Three Different Pathways:       

    The Corticotropin-releasing factor family (CRF) seems to  be the key.  It has direct influence on the levels of both  Serotonin  and  Cortisol , and indirect influence on the levels of both  Arginine Vasopressin (AVP) and  Testosterone.     
    Unfortunately, there's a complication here.  See  Abbreviations .  

    If I understand correctly, members of the Corticotropin-releasing factor family (CRF) influence Serotonin and Cortisol through three different pathways.  The three pathways are:

   the Direct Serotonin Pathway ,

   the Direct Cortisol Pathway .  and

   the Indirect Serotonin Pathway

   Although, the boys who cause problems in the classroom seem more Impulsive than violent, the endocrinology of Impulsivity is more complex and less well understood than the endocrinology of  Aggression .  So I originally intended to begin this paper by focusing on  Aggression .  However, I've changed my mind. 

    As discussed in  Amphioxus Stress Hormones , the Amphioxus does not have many of the elements of the Direct Cortisol Pathway and therefore has very little Cortisol . In humans, low Cortisol is associated with  Aggression .   

    In contrast, as discussed in  Amphioxus Serotonin System , the amphioxus does have many elements of the  Direct Serotonin Pathway .  
    This provides strong evidence that the more complex  Direct Serotonin Pathway evolved before the less complex  Direct Cortisol Pathway   In humans low Serotonin is associated with   Impulsivity

    I was thinking that I would deal with the  Direct Cortisol Pathway   first, because of its greater simplicity.  But, whenever possible, I prefer to take things in their evolutionary order.  So I'll consider the  Direct Serotonin Pathway first, followed by the Direct Cortisol Pathway and finally by the Indirect Serotonin Pathway.   Since the Indirect Serotonin Pathway is initiated by Cortisol , it seems safe to assume that the Indirect Serotonin Pathway evolved after the Direct Cortisol Pathway

    For more details see:  Direct vs.
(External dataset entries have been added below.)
-- ==== Sys2Proof/Certificates/Slice0/Obligations.lean ====
section
/-! DEFINITION. The statements about the device, each from the rules of the spec that its docstring names. -/

open Sys2Proof Sys2Proof.Machine

/-- A step runs the command at the front of the queue. With command c at the front of the queue and the commands
q behind it, a step is exec of c on the state whose queue is q; with an empty queue a step answers a next state
whose queue is empty and whose memory is unchanged. (01_device_architecture) -/
def Obligations.StepRunsFrontCommand : Prop :=
  ∀ (x : Dev), (∀ (c : Instr) (q : List Instr), step ⟨c :: q, x⟩ = exec c ⟨q, x⟩)
    ∧ ∃ t, step ⟨[], x⟩ = .next t ∧ t.pending = [] ∧ x.sameMem t.dev

/-- Every command completes on the resources that the device has, and only on these. A command that names only
resources of the device answers a next state in every state and leaves the queue alone; one that names an
engine, lane, port or other resource that does not exist faults by name (the model's own choice, log entry 5).
(12_register_space R294, 01_device_architecture R3) -/
def Obligations.CommandCompletesIffWellFormed : Prop :=
  ∀ (i : Instr) (s : State),
    (i.wf = true → ∃ t, exec i s = .next t ∧ t.pending = s.pending)
      ∧ (i.wf = false → exec i s = .fault .noSuchResource)

/-- While the device is held in reset no command but those of its pins and sensors acts. In a device held in
system reset every command other than POWER_GOOD_CHANGE, NRESET_CHANGE, BROWN_OUT, TEMP_READING, SIGNAL_CHANGE
and MODULE_SIGNAL_CHANGE leaves chip and memory as they are, but that nothing stays of what the last command
sent. (16_bringup_reset_power R379, 16_bringup_reset_power R381, 16_bringup_reset_power R408) -/
def Obligations.ResetHoldsTheDevice : Prop :=
  ∀ (i : Instr) (s t : State), s.dev.chip.inReset = true → exec i s = .next t →
    (match i with
      | .powerGoodChange .. | .nresetChange .. | .brownOut .. | .tempReading .. | .signalChange .. | .moduleSignalChange .. => True
      | _ => t.dev = s.dev.on (fun d => { d with out := [] }))

/-- The reset state meets the invariants. At State.reset no command waits, memory is canonical and reads 0, the
event log is empty and well formed, no session is open, Device Time is 0, tandem is ALONE, no block is ready,
GLB_RST_CAUSE reads power-on, and every other register reads the reset value of its table.
(16_bringup_reset_power R381, 12_register_space R11) -/
def Obligations.ResetStateIsWellFormed : Prop :=
  State.reset.pending = [] ∧ State.reset.memWf ∧ (∀ a, State.reset.dev.mem.rd1 a = 0)
    ∧ State.reset.dev.chip.log.wf ∧ State.reset.dev.chip.log.next = 0 ∧ State.reset.dev.chip.host.sessions = []
    ∧ State.reset.dev.chip.dt = 0 ∧ State.reset.dev.chip.tdmSt = 0 ∧ State.reset.dev.chip.readWord R.GLB_READY = 0
    ∧ State.reset.dev.chip.rd R.GLB_RST_CAUSE = 1
    ∧ ∀ r : RegId, r.key ≠ R.GLB_RST_CAUSE.key → State.reset.dev.chip.rd r = r.resetWord

/-- Every step keeps memory in its canonical form. From every state whose memory is canonical (addresses
strictly rising, no entry equal to the 0 that an unlisted byte reads as) every step that answers a next state
leaves memory canonical. (09_yard_and_hayloft R207) -/
def Obligations.StepKeepsMemoryCanonical : Prop :=
  ∀ s t : State, s.memWf → step s = .next t → t.memWf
Indirect 5-HT .       

    This will not be an easy task.  The   Human Endocrine System   is extremely complex, and, even when we limit our inquiry to just the eight bioactive compounds listed above, we will find that there is still much that is not yet fully understood. 
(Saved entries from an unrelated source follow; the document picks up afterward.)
/-! ## Chip.setComb -/

@[simp] theorem Chip.setComb_core (d : Chip) (n : Nat) (x : Comb) : (d.setComb n x).core = d.core := (rfl)
@[simp] theorem Chip.setComb_dt (d : Chip) (n : Nat) (x : Comb) : (d.setComb n x).dt = d.dt := (rfl)
@[simp] theorem Chip.setComb_free (d : Chip) (n : Nat) (x : Comb) : (d.setComb n x).free = d.free := (rfl)
@[simp] theorem Chip.setComb_out (d : Chip) (n : Nat) (x : Comb) : (d.setComb n x).out = d.out := (rfl)
@[simp] theorem Chip.setComb_regs (d : Chip) (n : Nat) (x : Comb) : (d.setComb n x).regs = d.regs := (rfl)
@[simp] theorem Chip.setComb_log (d : Chip) (n : Nat) (x : Comb) : (d.setComb n x).log = d.log := (rfl)
@[simp] theorem Chip.setComb_lanes (d : Chip) (n : Nat) (x : Comb) : (d.setComb n x).lanes = d.lanes := (rfl)
@[simp] theorem Chip.setComb_mmbs (d : Chip) (n : Nat) (x : Comb) : (d.setComb n x).mmbs = d.mmbs := (rfl)
@[simp] theorem Chip.setComb_cals (d : Chip) (n : Nat) (x : Comb) : (d.setComb n x).cals = d.cals := (rfl)
@[simp] theorem Chip.setComb_hunters (d : Chip) (n : Nat) (x : Comb) : (d.setComb n x).hunters = d.hunters := (rfl)
@[simp] theorem Chip.setComb_caps (d : Chip) (n : Nat) (x : Comb) : (d.setComb n x).caps = d.caps := (rfl)
@[simp] theorem Chip.setComb_writers (d : Chip) (n : Nat) (x : Comb) : (d.setComb n x).writers = d.writers := (rfl)
@[simp] theorem Chip.setComb_rgns (d : Chip) (n : Nat) (x : Comb) : (d.setComb n x).rgns = d.rgns := (rfl)
@[simp] theorem Chip.setComb_combs (d : Chip) (n : Nat) (x : Comb) : (d.setComb n x).combs = SMap.put Comb.init d.combs n x := (rfl)
@[simp] theorem Chip.setComb_cmps (d : Chip) (n : Nat) (x : Comb) : (d.setComb n x).cmps = d.cmps := (rfl)
@[simp] theorem Chip.setComb_lines (d : Chip) (n : Nat) (x : Comb) : (d.setComb n x).lines = d.lines := (rfl)
@[simp] theorem Chip.setComb_mats (d : Chip) (n : Nat) (x : Comb) : (d.setComb n x).mats = d.mats := (rfl)
@[simp] theorem Chip.setComb_yard (d : Chip) (n : Nat) (x : Comb) : (d.setComb n x).yard = d.yard := (rfl)
@[simp] theorem Chip.setComb_hbm (d : Chip) (n : Nat) (x : Comb) : (d.setComb n x).hbm = d.hbm := (rfl)
@[simp] theorem Chip.setComb_defts (d : Chip) (n : Nat) (x : Comb) : (d.setComb n x).defts = d.defts := (rfl)
@[simp] theorem Chip.setComb_paths (d : Chip) (n : Nat) (x : Comb) : (d.setComb n x).paths = d.paths := (rfl)
@[simp] theorem Chip.setComb_mons (d : Chip) (n : Nat) (x : Comb) : (d.setComb n x).mons = d.mons := (rfl)
@[simp] theorem Chip.setComb_groups (d : Chip) (n : Nat) (x : Comb) : (d.setComb n x).groups = d.groups := (rfl)
@[simp] theorem Chip.setComb_dsks (d : Chip) (n : Nat) (x : Comb) : (d.setComb n x).dsks = d.dsks := (rfl)
@[simp] theorem Chip.setComb_traces (d : Chip) (n : Nat) (x : Comb) : (d.setComb n x).traces = d.traces := (rfl)
@[simp] theorem Chip.setComb_ohps (d : Chip) (n : Nat) (x : Comb) : (d.setComb n x).ohps = d.ohps := (rfl)
@[simp] theorem Chip.setComb_ctxs (d : Chip) (n : Nat) (x : Comb) : (d.setComb n x).ctxs = d.ctxs := (rfl)
@[simp] theorem Chip.setComb_pats (d : Chip) (n : Nat) (x : Comb) : (d.setComb n x).pats = d.pats := (rfl)
@[simp] theorem Chip.setComb_engRdy (d : Chip) (n : Nat) (x : Comb) : (d.setComb n x).engRdy = d.engRdy := (rfl)
@[simp] theorem Chip.setComb_ledger (d : Chip) (n : Nat) (x : Comb) : (d.setComb n x).ledger = d.ledger := (rfl)
@[simp] theorem Chip.setComb_tim (d : Chip) (n : Nat) (x : Comb) : (d.setComb n x).tim = d.tim := (rfl)
@[simp] theorem Chip.setComb_tps (d : Chip) (n : Nat) (x : Comb) : (d.setComb n x).tps = d.tps := (rfl)
@[simp] theorem Chip.setComb_host (d : Chip) (n : Nat) (x : Comb) : (d.setComb n x).host = d.host := (rfl)
@[simp] theorem Chip.setComb_sec (d : Chip) (n : Nat) (x : Comb) : (d.setComb n x).sec = d.sec := (rfl)
@[simp] theorem Chip.setComb_pav (d : Chip) (n : Nat) (x : Comb) : (d.setComb n x).pav = d.pav := (rfl)
@[simp] theorem Chip.setComb_gth (d : Chip) (n : Nat) (x : Comb) : (d.setComb n x).gth = d.gth := (rfl)
@[simp] theorem Chip.setComb_tdm (d : Chip) (n : Nat) (x : Comb) : (d.setComb n x).tdm = d.tdm := (rfl)
@[simp] theorem Chip.setComb_svc (d : Chip) (n : Nat) (x : Comb) : (d.setComb n x).svc = d.svc := (rfl)
@[simp] theorem Chip.setComb_pwr (d : Chip) (n : Nat) (x : Comb) : (d.setComb n x).pwr = d.pwr := (rfl)

/-! ## Chip.setOhp -/

@[simp] theorem Chip.setOhp_core (d : Chip) (n : Nat) (x : Ohp) : (d.setOhp n x).core = d.core := (rfl)
@[simp] theorem Chip.setOhp_dt (d : Chip) (n : Nat) (x : Ohp) : (d.setOhp n x).dt = d.dt := (rfl)
@[simp] theorem Chip.setOhp_free (d : Chip) (n : Nat) (x : Ohp) : (d.setOhp n x).free = d.free := (rfl)
@[simp] theorem Chip.setOhp_out (d : Chip) (n : Nat) (x : Ohp) : (d.setOhp n x).out = d.out := (rfl)
@[simp] theorem Chip.setOhp_regs (d : Chip) (n : Nat) (x : Ohp) : (d.setOhp n x).regs = d.regs := (rfl)
@[simp] theorem Chip.setOhp_log (d : Chip) (n : Nat) (x : Ohp) : (d.setOhp n x).log = d.log := (rfl)
@[simp] theorem Chip.setOhp_lanes (d : Chip) (n : Nat) (x : Ohp) : (d.setOhp n x).lanes = d.lanes := (rfl)
@[simp] theorem Chip.setOhp_mmbs (d : Chip) (n : Nat) (x : Ohp) : (d.setOhp n x).mmbs = d.mmbs := (rfl)
@[simp] theorem Chip.setOhp_cals (d : Chip) (n : Nat) (x : Ohp) : (d.setOhp n x).cals = d.cals := (rfl)
@[simp] theorem Chip.setOhp_hunters (d : Chip) (n : Nat) (x : Ohp) : (d.setOhp n x).hunters = d.hunters := (rfl)
@[simp] theorem Chip.setOhp_caps (d : Chip) (n : Nat) (x : Ohp) : (d.setOhp n x).caps = d.caps := (rfl)
@[simp] theorem Chip.setOhp_writers (d : Chip) (n : Nat) (x : Ohp) : (d.setOhp n x).writers = d.writers := (rfl)
@[simp] theorem Chip.setOhp_rgns (d : Chip) (n : Nat) (x : Ohp) : (d.setOhp n x).rgns = d.rgns := (rfl)
@[simp] theorem Chip.setOhp_combs (d : Chip) (n : Nat) (x : Ohp) : (d.setOhp n x).combs = d.combs := (rfl)
@[simp] theorem Chip.setOhp_cmps (d : Chip) (n : Nat) (x : Ohp) : (d.setOhp n x).cmps = d.cmps := (rfl)
@[simp] theorem Chip.setOhp_lines (d : Chip) (n : Nat) (x : Ohp) : (d.setOhp n x).lines = d.lines := (rfl)
@[simp] theorem Chip.setOhp_mats (d : Chip) (n : Nat) (x : Ohp) : (d.setOhp n x).mats = d.mats := (rfl)
@[simp] theorem Chip.setOhp_yard (d : Chip) (n : Nat) (x : Ohp) : (d.setOhp n x).yard = d.yard := (rfl)
@[simp] theorem Chip.setOhp_hbm (d : Chip) (n : Nat) (x : Ohp) : (d.setOhp n x).hbm = d.hbm := (rfl)
@[simp] theorem Chip.setOhp_defts (d : Chip) (n : Nat) (x : Ohp) : (d.setOhp n x).defts = d.defts := (rfl)
@[simp] theorem Chip.setOhp_paths (d : Chip) (n : Nat) (x : Ohp) : (d.setOhp n x).paths = d.paths := (rfl)
@[simp] theorem Chip.setOhp_mons (d : Chip) (n : Nat) (x : Ohp) : (d.setOhp n x).mons = d.mons := (rfl)
@[simp] theorem Chip.setOhp_groups (d : Chip) (n : Nat) (x : Ohp) : (d.setOhp n x).groups = d.groups := (rfl)
@[simp] theorem Chip.setOhp_dsks (d : Chip) (n : Nat) (x : Ohp) : (d.setOhp n x).dsks = d.dsks := (rfl)
@[simp] theorem Chip.setOhp_traces (d : Chip) (n : Nat) (x : Ohp) : (d.setOhp n x).traces = d.traces := (rfl)
@[simp] theorem Chip.setOhp_ohps (d : Chip) (n : Nat) (x : Ohp) : (d.setOhp n x).ohps = SMap.put Ohp.init d.ohps n x := (rfl)
@[simp] theorem Chip.setOhp_ctxs (d : Chip) (n : Nat) (x : Ohp) : (d.setOhp n x).ctxs = d.ctxs := (rfl)
@[simp] theorem Chip.setOhp_pats (d : Chip) (n : Nat) (x : Ohp) : (d.setOhp n x).pats = d.pats := (rfl)
@[simp] theorem Chip.setOhp_engRdy (d : Chip) (n : Nat) (x : Ohp) : (d.setOhp n x).engRdy = d.engRdy := (rfl)
@[simp] theorem Chip.setOhp_ledger (d : Chip) (n : Nat) (x : Ohp) : (d.setOhp n x).ledger = d.ledger := (rfl)
@[simp] theorem Chip.setOhp_tim (d : Chip) (n : Nat) (x : Ohp) : (d.setOhp n x).tim = d.tim := (rfl)
@[simp] theorem Chip.setOhp_tps (d : Chip) (n : Nat) (x : Ohp) : (d.setOhp n x).tps = d.tps := (rfl)
@[simp] theorem Chip.setOhp_host (d : Chip) (n : Nat) (x : Ohp) : (d.setOhp n x).host = d.host := (rfl)
@[simp] theorem Chip.setOhp_sec (d : Chip) (n : Nat) (x : Ohp) : (d.setOhp n x).sec = d.sec := (rfl)
@[simp] theorem Chip.setOhp_pav (d : Chip) (n : Nat) (x : Ohp) : (d.setOhp n x).pav = d.pav := (rfl)
@[simp] theorem Chip.setOhp_gth (d : Chip) (n : Nat) (x : Ohp) : (d.setOhp n x).gth = d.gth := (rfl)
@[simp] theorem Chip.setOhp_tdm (d : Chip) (n : Nat) (x : Ohp) : (d.setOhp n x).tdm = d.tdm := (rfl)
@[simp] theorem Chip.setOhp_svc (d : Chip) (n : Nat) (x : Ohp) : (d.setOhp n x).svc = d.svc := (rfl)
@[simp] theorem Chip.setOhp_pwr (d : Chip) (n : Nat) (x : Ohp) : (d.setOhp n x).pwr = d.pwr := (rfl)

/-! ## Chip.setCtx -/

@[simp] theorem Chip.setCtx_core (d : Chip) (n : Nat) (x : Ctx) : (d.setCtx n x).core = d.core := (rfl)
@[simp] theorem Chip.setCtx_dt (d : Chip) (n : Nat) (x : Ctx) : (d.setCtx n x).dt = d.dt := (rfl)
@[simp] theorem Chip.setCtx_free (d : Chip) (n : Nat) (x : Ctx) : (d.setCtx n x).free = d.free := (rfl)
@[simp] theorem Chip.setCtx_out (d : Chip) (n : Nat) (x : Ctx) : (d.setCtx n x).out = d.out := (rfl)
@[simp] theorem Chip.setCtx_regs (d : Chip) (n : Nat) (x : Ctx) : (d.setCtx n x).regs = d.regs := (rfl)
@[simp] theorem Chip.setCtx_log (d : Chip) (n : Nat) (x : Ctx) : (d.setCtx n x).log = d.log := (rfl)
@[simp] theorem Chip.setCtx_lanes (d : Chip) (n : Nat) (x : Ctx) : (d.setCtx n x).lanes = d.lanes := (rfl)
@[simp] theorem Chip.setCtx_mmbs (d : Chip) (n : Nat) (x : Ctx) : (d.setCtx n x).mmbs = d.mmbs := (rfl)
@[simp] theorem Chip.setCtx_cals (d : Chip) (n : Nat) (x : Ctx) : (d.setCtx n x).cals = d.cals := (rfl)
@[simp] theorem Chip.setCtx_hunters (d : Chip) (n : Nat) (x : Ctx) : (d.setCtx n x).hunters = d.hunters := (rfl)
@[simp] theorem Chip.setCtx_caps (d : Chip) (n : Nat) (x : Ctx) : (d.setCtx n x).caps = d.caps := (rfl)
@[simp] theorem Chip.setCtx_writers (d : Chip) (n : Nat) (x : Ctx) : (d.setCtx n x).writers = d.writers := (rfl)
@[simp] theorem Chip.setCtx_rgns (d : Chip) (n : Nat) (x : Ctx) : (d.setCtx n x).rgns = d.rgns := (rfl)
@[simp] theorem Chip.setCtx_combs (d : Chip) (n : Nat) (x : Ctx) : (d.setCtx n x).combs = d.combs := (rfl)
@[simp] theorem Chip.setCtx_cmps (d : Chip) (n : Nat) (x : Ctx) : (d.setCtx n x).cmps = d.cmps := (rfl)
@[simp] theorem Chip.setCtx_lines (d : Chip) (n : Nat) (x : Ctx) : (d.setCtx n x).lines = d.lines := (rfl)
@[simp] theorem Chip.setCtx_mats (d : Chip) (n : Nat) (x : Ctx) : (d.setCtx n x).mats = d.mats := (rfl)
@[simp] theorem Chip.setCtx_yard (d : Chip) (n : Nat) (x : Ctx) : (d.setCtx n x).yard = d.yard := (rfl)
@[simp] theorem Chip.setCtx_hbm (d : Chip) (n : Nat) (x : Ctx) : (d.setCtx n x).hbm = d.hbm := (rfl)
@[simp] theorem Chip.setCtx_defts (d : Chip) (n : Nat) (x : Ctx) : (d.setCtx n x).defts = d.defts := (rfl)
@[simp] theorem Chip.setCtx_paths (d : Chip) (n : Nat) (x : Ctx) : (d.setCtx n x).paths = d.paths := (rfl)
@[simp] theorem Chip.setCtx_mons (d : Chip) (n : Nat) (x : Ctx) : (d.setCtx n x).mons = d.mons := (rfl)
@[simp] theorem Chip.setCtx_groups (d : Chip) (n : Nat) (x : Ctx) : (d.setCtx n x).groups = d.groups := (rfl)
@[simp] theorem Chip.setCtx_dsks (d : Chip) (n : Nat) (x : Ctx) : (d.setCtx n x).dsks = d.dsks := (rfl)
@[simp] theorem Chip.setCtx_traces (d : Chip) (n : Nat) (x : Ctx) : (d.setCtx n x).traces = d.traces := (rfl)
@[simp] theorem Chip.setCtx_ohps (d : Chip) (n : Nat) (x : Ctx) : (d.setCtx n x).ohps = d.ohps := (rfl)
@[simp] theorem Chip.setCtx_ctxs (d : Chip) (n : Nat) (x : Ctx) : (d.setCtx n x).ctxs = SMap.put Ctx.init d.ctxs n x := (rfl)
@[simp] theorem Chip.setCtx_pats (d : Chip) (n : Nat) (x : Ctx) : (d.setCtx n x).pats = d.pats := (rfl)
@[simp] theorem Chip.setCtx_engRdy (d : Chip) (n : Nat) (x : Ctx) : (d.setCtx n x).engRdy = d.engRdy := (rfl)
@[simp] theorem Chip.setCtx_ledger (d : Chip) (n : Nat) (x : Ctx) : (d.setCtx n x).ledger = d.ledger := (rfl)
@[simp] theorem Chip.setCtx_tim (d : Chip) (n : Nat) (x : Ctx) : (d.setCtx n x).tim = d.tim := (rfl)
@[simp] theorem Chip.setCtx_tps (d : Chip) (n : Nat) (x : Ctx) : (d.setCtx n x).tps = d.tps := (rfl)
@[simp] theorem Chip.setCtx_host (d : Chip) (n : Nat) (x : Ctx) : (d.setCtx n x).host = d.host := (rfl)
@[simp] theorem Chip.setCtx_sec (d : Chip) (n : Nat) (x : Ctx) : (d.setCtx n x).sec = d.sec := (rfl)
@[simp] theorem Chip.setCtx_pav (d : Chip) (n : Nat) (x : Ctx) : (d.setCtx n x).pav = d.pav := (rfl)
@[simp] theorem Chip.setCtx_gth (d : Chip) (n : Nat) (x : Ctx) : (d.setCtx n x).gth = d.gth := (rfl)
@[simp] theorem Chip.setCtx_tdm (d : Chip) (n : Nat) (x : Ctx) : (d.setCtx n x).tdm = d.tdm := (rfl)
@[simp] theorem Chip.setCtx_svc (d : Chip) (n : Nat) (x : Ctx) : (d.setCtx n x).svc = d.svc := (rfl)
@[simp] theorem Chip.setCtx_pwr (d : Chip) (n : Nat) (x : Ctx) : (d.setCtx n x).pwr = d.pwr := (rfl)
    First I'll discuss the direct pathway by which members of the  Corticotropin-releasing factor family (CRF) influence Serotonin
    Second I'll discuss the direct pathway by which members of the  Corticotropin-releasing factor family (CRF) influence Cortisol
    Third I'll consider the indirect pathway by which members of the  Corticotropin-releasing factor family (CRF) influence Testosterone
    Fourth I'll consider the indirect pathway by which members of the  Corticotropin-releasing factor family (CRF)   influence Serotonin  , and  
    Fifth I'll consider the indirect pathway by which members of the  Corticotropin-releasing factor family (CRF) influence Arginine Vasopressin

    After analyzing the papers which consider  members of the  Corticotropin-releasing factor family (CRF)   and only one other parameter, I'll look at the papers which measured multiple parameters. 

    Direct Serotonin Pathway

    I've summarized all the references which deal with serotonin here:  

    The  Dorsal Raphe Nucleus (DRN) is a major source of Serotonin transmission to the rest of the brain.  Members of the  Corticotropin-releasing factor family influence the level of  Serotonin in the brain by modulating the activity of serotonergic neurons in the caudal portion of the DRN .   

     CRF & Serotonin  gives a meta analysis of some of the references on the relationship between  Corticotropin-releasing factor family (CRF)  and Serotonin .  

    CRF Receptors  discusses the difference between the two receptors: CRF1R and CRF2R.   Although this area is still an active field of research and many questions are still unanswered, much has been learned.    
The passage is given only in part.